**Exercise brief:** From the line with "FanRecord.reset.curve.p0 ≤ FanRecord.reset.curve.p1" through the line with "for watts. -/", inclusive, return each line of the data below exactly and leave the rest out.
Start of Dataset entries
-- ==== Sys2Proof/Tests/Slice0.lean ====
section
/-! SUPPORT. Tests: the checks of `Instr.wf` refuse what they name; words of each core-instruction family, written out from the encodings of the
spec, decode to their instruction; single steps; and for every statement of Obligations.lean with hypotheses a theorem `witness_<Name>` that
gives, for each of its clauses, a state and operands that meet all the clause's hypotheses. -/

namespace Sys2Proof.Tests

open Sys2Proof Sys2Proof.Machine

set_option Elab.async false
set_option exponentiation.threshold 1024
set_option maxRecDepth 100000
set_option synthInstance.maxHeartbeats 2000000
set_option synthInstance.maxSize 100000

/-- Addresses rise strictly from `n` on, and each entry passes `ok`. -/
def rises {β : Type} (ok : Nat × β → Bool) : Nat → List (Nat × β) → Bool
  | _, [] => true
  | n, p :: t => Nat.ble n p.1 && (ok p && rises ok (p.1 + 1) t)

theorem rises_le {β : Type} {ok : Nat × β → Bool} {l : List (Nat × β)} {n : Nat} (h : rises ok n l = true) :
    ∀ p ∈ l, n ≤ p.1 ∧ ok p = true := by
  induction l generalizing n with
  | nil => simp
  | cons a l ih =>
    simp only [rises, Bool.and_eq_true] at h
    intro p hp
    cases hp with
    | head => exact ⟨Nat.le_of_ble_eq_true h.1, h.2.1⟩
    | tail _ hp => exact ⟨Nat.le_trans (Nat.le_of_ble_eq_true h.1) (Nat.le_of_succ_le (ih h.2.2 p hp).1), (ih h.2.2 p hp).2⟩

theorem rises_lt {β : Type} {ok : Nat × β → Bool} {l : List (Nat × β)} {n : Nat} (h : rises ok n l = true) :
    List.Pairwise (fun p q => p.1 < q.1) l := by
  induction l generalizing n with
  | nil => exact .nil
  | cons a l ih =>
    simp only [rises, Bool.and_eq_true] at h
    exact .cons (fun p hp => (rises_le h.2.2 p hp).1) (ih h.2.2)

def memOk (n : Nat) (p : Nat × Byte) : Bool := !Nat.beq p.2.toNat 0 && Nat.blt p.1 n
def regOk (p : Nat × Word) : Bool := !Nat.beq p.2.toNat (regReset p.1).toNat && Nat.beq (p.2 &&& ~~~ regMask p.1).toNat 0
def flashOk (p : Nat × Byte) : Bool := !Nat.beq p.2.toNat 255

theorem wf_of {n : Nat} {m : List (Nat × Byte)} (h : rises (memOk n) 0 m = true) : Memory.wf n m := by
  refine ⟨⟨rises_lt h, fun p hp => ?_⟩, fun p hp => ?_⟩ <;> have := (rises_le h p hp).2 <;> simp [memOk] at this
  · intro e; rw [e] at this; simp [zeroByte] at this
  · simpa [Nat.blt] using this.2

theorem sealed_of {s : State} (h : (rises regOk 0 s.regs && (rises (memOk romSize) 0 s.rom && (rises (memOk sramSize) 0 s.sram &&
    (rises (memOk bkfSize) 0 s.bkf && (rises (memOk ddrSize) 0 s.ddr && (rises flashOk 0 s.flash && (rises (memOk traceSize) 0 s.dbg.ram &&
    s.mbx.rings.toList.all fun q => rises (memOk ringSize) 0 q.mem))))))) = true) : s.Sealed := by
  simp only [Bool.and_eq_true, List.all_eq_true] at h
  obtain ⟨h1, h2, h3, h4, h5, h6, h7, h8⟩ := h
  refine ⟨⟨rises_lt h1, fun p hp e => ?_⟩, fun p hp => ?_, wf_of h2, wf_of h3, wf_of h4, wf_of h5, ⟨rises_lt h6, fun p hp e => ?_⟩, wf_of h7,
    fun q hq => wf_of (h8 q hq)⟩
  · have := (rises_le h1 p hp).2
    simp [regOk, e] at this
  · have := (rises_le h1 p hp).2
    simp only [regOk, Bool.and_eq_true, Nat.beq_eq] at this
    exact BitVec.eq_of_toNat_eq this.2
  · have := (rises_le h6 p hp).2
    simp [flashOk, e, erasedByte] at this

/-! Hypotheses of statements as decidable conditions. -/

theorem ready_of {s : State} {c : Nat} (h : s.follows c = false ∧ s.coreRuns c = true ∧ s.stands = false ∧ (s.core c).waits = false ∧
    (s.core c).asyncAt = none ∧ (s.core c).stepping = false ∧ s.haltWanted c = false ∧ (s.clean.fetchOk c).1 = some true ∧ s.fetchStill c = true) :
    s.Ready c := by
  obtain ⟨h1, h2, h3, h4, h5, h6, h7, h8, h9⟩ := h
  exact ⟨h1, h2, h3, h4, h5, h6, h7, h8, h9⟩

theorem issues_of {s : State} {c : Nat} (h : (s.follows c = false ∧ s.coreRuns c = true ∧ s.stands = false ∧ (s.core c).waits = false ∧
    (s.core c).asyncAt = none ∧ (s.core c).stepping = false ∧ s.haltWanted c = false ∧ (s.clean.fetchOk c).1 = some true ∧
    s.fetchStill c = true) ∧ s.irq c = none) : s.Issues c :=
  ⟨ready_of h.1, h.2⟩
End of Dataset entries
Start of Dataset entries
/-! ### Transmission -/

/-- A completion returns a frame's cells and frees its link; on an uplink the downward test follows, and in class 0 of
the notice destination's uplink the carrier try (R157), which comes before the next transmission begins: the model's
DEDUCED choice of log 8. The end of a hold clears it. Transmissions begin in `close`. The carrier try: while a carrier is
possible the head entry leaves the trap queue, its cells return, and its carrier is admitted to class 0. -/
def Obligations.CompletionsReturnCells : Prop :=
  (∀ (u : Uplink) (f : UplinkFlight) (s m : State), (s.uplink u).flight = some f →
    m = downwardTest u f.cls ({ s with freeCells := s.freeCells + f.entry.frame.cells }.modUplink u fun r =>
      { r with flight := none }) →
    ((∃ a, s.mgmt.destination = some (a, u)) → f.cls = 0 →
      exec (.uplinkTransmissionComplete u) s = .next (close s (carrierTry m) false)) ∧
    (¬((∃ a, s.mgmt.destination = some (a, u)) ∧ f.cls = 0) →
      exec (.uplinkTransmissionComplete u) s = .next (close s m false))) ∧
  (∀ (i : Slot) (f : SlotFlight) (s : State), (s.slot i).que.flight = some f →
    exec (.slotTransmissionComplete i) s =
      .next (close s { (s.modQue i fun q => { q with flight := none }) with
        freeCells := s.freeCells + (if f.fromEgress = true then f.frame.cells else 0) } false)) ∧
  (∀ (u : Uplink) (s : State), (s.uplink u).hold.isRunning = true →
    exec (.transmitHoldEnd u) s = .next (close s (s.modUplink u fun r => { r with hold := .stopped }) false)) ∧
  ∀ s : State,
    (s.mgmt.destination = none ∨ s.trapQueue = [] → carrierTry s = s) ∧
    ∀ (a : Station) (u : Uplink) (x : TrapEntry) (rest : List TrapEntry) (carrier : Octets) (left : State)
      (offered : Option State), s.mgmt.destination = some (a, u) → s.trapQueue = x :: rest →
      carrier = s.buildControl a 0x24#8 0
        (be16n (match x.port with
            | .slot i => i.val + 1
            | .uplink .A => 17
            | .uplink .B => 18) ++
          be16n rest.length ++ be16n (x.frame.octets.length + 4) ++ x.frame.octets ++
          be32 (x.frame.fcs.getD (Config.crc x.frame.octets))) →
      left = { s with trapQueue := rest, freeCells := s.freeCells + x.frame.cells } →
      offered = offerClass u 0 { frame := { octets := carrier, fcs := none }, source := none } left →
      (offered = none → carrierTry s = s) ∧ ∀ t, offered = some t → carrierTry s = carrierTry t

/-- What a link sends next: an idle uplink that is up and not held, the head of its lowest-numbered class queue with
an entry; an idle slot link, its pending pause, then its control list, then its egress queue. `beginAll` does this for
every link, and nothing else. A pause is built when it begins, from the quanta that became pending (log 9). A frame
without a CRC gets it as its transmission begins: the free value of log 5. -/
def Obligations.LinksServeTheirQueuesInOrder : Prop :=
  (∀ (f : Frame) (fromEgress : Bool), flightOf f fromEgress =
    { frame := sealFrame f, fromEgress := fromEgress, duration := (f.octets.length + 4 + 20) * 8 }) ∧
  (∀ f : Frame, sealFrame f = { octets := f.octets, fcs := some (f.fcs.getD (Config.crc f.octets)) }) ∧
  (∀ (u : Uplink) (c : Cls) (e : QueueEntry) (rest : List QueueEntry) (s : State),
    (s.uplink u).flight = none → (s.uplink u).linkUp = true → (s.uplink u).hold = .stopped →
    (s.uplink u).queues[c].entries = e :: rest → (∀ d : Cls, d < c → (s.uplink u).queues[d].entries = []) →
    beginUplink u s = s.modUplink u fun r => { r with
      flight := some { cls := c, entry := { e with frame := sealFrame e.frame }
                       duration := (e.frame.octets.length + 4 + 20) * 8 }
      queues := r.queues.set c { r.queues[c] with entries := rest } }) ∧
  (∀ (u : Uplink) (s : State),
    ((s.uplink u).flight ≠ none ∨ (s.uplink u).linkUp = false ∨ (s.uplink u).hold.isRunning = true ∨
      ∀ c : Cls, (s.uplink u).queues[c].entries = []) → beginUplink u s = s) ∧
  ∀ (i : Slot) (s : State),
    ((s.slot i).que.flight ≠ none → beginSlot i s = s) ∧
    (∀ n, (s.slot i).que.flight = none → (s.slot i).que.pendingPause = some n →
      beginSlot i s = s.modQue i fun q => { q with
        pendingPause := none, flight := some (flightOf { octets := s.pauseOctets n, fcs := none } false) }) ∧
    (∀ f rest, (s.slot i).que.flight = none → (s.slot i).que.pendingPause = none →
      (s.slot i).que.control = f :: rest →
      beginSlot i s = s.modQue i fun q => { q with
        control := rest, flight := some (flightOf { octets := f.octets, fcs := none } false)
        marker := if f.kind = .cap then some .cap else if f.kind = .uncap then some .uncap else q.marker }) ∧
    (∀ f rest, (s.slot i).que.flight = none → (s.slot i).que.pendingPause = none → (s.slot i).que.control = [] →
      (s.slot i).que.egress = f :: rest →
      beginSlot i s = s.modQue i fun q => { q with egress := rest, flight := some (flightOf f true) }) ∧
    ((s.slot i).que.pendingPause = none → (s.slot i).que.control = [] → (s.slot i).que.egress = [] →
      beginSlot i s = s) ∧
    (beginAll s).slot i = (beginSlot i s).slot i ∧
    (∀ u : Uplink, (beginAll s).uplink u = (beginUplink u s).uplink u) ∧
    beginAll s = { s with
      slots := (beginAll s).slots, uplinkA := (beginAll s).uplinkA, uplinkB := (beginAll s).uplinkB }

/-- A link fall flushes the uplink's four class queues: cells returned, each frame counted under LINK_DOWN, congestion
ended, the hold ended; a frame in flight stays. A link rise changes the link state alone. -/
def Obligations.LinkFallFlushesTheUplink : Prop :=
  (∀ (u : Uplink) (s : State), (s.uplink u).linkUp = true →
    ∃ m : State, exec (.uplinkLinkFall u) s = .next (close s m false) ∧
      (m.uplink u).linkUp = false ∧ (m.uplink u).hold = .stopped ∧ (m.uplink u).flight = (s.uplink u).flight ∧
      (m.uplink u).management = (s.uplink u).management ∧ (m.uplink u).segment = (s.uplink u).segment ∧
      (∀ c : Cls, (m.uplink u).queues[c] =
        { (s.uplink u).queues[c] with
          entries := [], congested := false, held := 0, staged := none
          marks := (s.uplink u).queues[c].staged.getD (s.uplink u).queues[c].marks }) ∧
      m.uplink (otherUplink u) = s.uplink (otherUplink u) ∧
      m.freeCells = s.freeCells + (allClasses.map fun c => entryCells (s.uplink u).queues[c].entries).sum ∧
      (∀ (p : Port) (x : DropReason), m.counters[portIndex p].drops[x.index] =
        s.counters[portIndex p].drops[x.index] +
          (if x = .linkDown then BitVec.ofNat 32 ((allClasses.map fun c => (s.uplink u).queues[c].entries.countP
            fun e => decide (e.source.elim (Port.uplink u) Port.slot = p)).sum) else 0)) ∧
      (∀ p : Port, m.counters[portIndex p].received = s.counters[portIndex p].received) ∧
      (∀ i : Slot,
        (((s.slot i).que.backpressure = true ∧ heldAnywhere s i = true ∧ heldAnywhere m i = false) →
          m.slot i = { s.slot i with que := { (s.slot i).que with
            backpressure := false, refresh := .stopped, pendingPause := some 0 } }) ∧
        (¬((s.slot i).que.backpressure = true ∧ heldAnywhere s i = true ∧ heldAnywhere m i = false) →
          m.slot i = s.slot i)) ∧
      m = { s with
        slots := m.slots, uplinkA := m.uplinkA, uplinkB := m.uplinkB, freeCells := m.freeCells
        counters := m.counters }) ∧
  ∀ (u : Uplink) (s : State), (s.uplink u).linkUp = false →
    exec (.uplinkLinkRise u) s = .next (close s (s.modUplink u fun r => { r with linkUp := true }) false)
End of Dataset entries
Start of Dataset entries
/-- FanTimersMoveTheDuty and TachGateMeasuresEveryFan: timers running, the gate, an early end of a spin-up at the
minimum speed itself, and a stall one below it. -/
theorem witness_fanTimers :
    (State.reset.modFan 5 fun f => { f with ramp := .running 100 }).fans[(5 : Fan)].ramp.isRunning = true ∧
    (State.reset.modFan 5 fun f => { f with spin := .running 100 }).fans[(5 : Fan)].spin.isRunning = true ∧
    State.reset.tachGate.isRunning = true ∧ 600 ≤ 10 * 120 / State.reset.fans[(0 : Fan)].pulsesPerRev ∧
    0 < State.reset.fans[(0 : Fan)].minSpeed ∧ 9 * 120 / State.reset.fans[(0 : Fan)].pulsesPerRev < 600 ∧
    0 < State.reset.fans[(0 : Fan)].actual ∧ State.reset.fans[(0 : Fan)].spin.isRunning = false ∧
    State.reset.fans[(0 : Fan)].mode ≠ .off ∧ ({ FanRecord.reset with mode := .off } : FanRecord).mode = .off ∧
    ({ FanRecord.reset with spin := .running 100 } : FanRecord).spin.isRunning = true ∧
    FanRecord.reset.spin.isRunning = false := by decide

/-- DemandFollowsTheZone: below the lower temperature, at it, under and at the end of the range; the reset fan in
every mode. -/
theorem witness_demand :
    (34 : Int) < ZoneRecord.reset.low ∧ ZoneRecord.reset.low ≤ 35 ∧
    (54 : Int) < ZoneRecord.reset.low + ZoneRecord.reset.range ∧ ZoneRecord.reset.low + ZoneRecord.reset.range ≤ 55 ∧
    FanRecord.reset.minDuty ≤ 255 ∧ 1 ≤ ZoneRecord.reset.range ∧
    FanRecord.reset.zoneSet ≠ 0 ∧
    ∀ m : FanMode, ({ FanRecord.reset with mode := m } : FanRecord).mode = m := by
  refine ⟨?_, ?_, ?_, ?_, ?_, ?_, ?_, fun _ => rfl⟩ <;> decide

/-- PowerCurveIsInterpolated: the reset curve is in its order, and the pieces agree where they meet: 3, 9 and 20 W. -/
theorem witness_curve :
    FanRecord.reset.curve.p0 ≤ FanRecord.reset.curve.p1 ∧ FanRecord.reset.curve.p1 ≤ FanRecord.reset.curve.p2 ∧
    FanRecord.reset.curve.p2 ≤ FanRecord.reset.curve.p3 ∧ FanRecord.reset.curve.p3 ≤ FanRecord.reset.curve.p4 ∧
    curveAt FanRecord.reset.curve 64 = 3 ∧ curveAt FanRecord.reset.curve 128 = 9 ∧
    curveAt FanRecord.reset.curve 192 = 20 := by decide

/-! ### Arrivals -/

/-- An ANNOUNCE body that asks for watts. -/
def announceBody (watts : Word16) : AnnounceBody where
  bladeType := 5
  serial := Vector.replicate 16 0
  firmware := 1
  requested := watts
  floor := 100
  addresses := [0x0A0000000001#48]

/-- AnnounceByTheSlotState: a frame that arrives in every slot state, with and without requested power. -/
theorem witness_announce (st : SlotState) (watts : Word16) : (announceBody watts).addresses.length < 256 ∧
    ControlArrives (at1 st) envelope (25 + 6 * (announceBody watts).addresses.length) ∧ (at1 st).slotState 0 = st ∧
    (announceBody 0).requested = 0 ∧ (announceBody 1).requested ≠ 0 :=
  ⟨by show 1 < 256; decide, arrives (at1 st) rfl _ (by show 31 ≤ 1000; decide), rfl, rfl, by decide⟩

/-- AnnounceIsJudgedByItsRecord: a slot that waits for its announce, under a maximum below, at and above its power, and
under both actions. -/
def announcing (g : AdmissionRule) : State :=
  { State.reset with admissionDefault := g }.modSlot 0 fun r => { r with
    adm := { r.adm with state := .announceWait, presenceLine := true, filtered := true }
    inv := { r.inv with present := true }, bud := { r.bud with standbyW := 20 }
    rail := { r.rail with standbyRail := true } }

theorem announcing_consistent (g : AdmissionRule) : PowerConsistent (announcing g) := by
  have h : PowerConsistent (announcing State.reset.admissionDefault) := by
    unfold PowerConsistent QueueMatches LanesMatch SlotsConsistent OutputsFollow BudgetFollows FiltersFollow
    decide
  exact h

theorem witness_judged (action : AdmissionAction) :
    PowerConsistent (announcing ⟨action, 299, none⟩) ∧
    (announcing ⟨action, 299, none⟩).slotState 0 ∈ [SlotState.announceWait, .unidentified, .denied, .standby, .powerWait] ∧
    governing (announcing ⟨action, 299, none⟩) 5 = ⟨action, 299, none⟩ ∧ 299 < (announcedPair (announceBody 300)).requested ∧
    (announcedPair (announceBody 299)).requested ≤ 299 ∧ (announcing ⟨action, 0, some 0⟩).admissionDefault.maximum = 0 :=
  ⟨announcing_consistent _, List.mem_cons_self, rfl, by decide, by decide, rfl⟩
End of Dataset entries
**Your response:**
    FanRecord.reset.curve.p0 ≤ FanRecord.reset.curve.p1 ∧ FanRecord.reset.curve.p1 ≤ FanRecord.reset.curve.p2 ∧
    FanRecord.reset.curve.p2 ≤ FanRecord.reset.curve.p3 ∧ FanRecord.reset.curve.p3 ≤ FanRecord.reset.curve.p4 ∧
    curveAt FanRecord.reset.curve 64 = 3 ∧ curveAt FanRecord.reset.curve 128 = 9 ∧
    curveAt FanRecord.reset.curve 192 = 20 := by decide

/-! ### Arrivals -/

/-- An ANNOUNCE body that asks for watts. -/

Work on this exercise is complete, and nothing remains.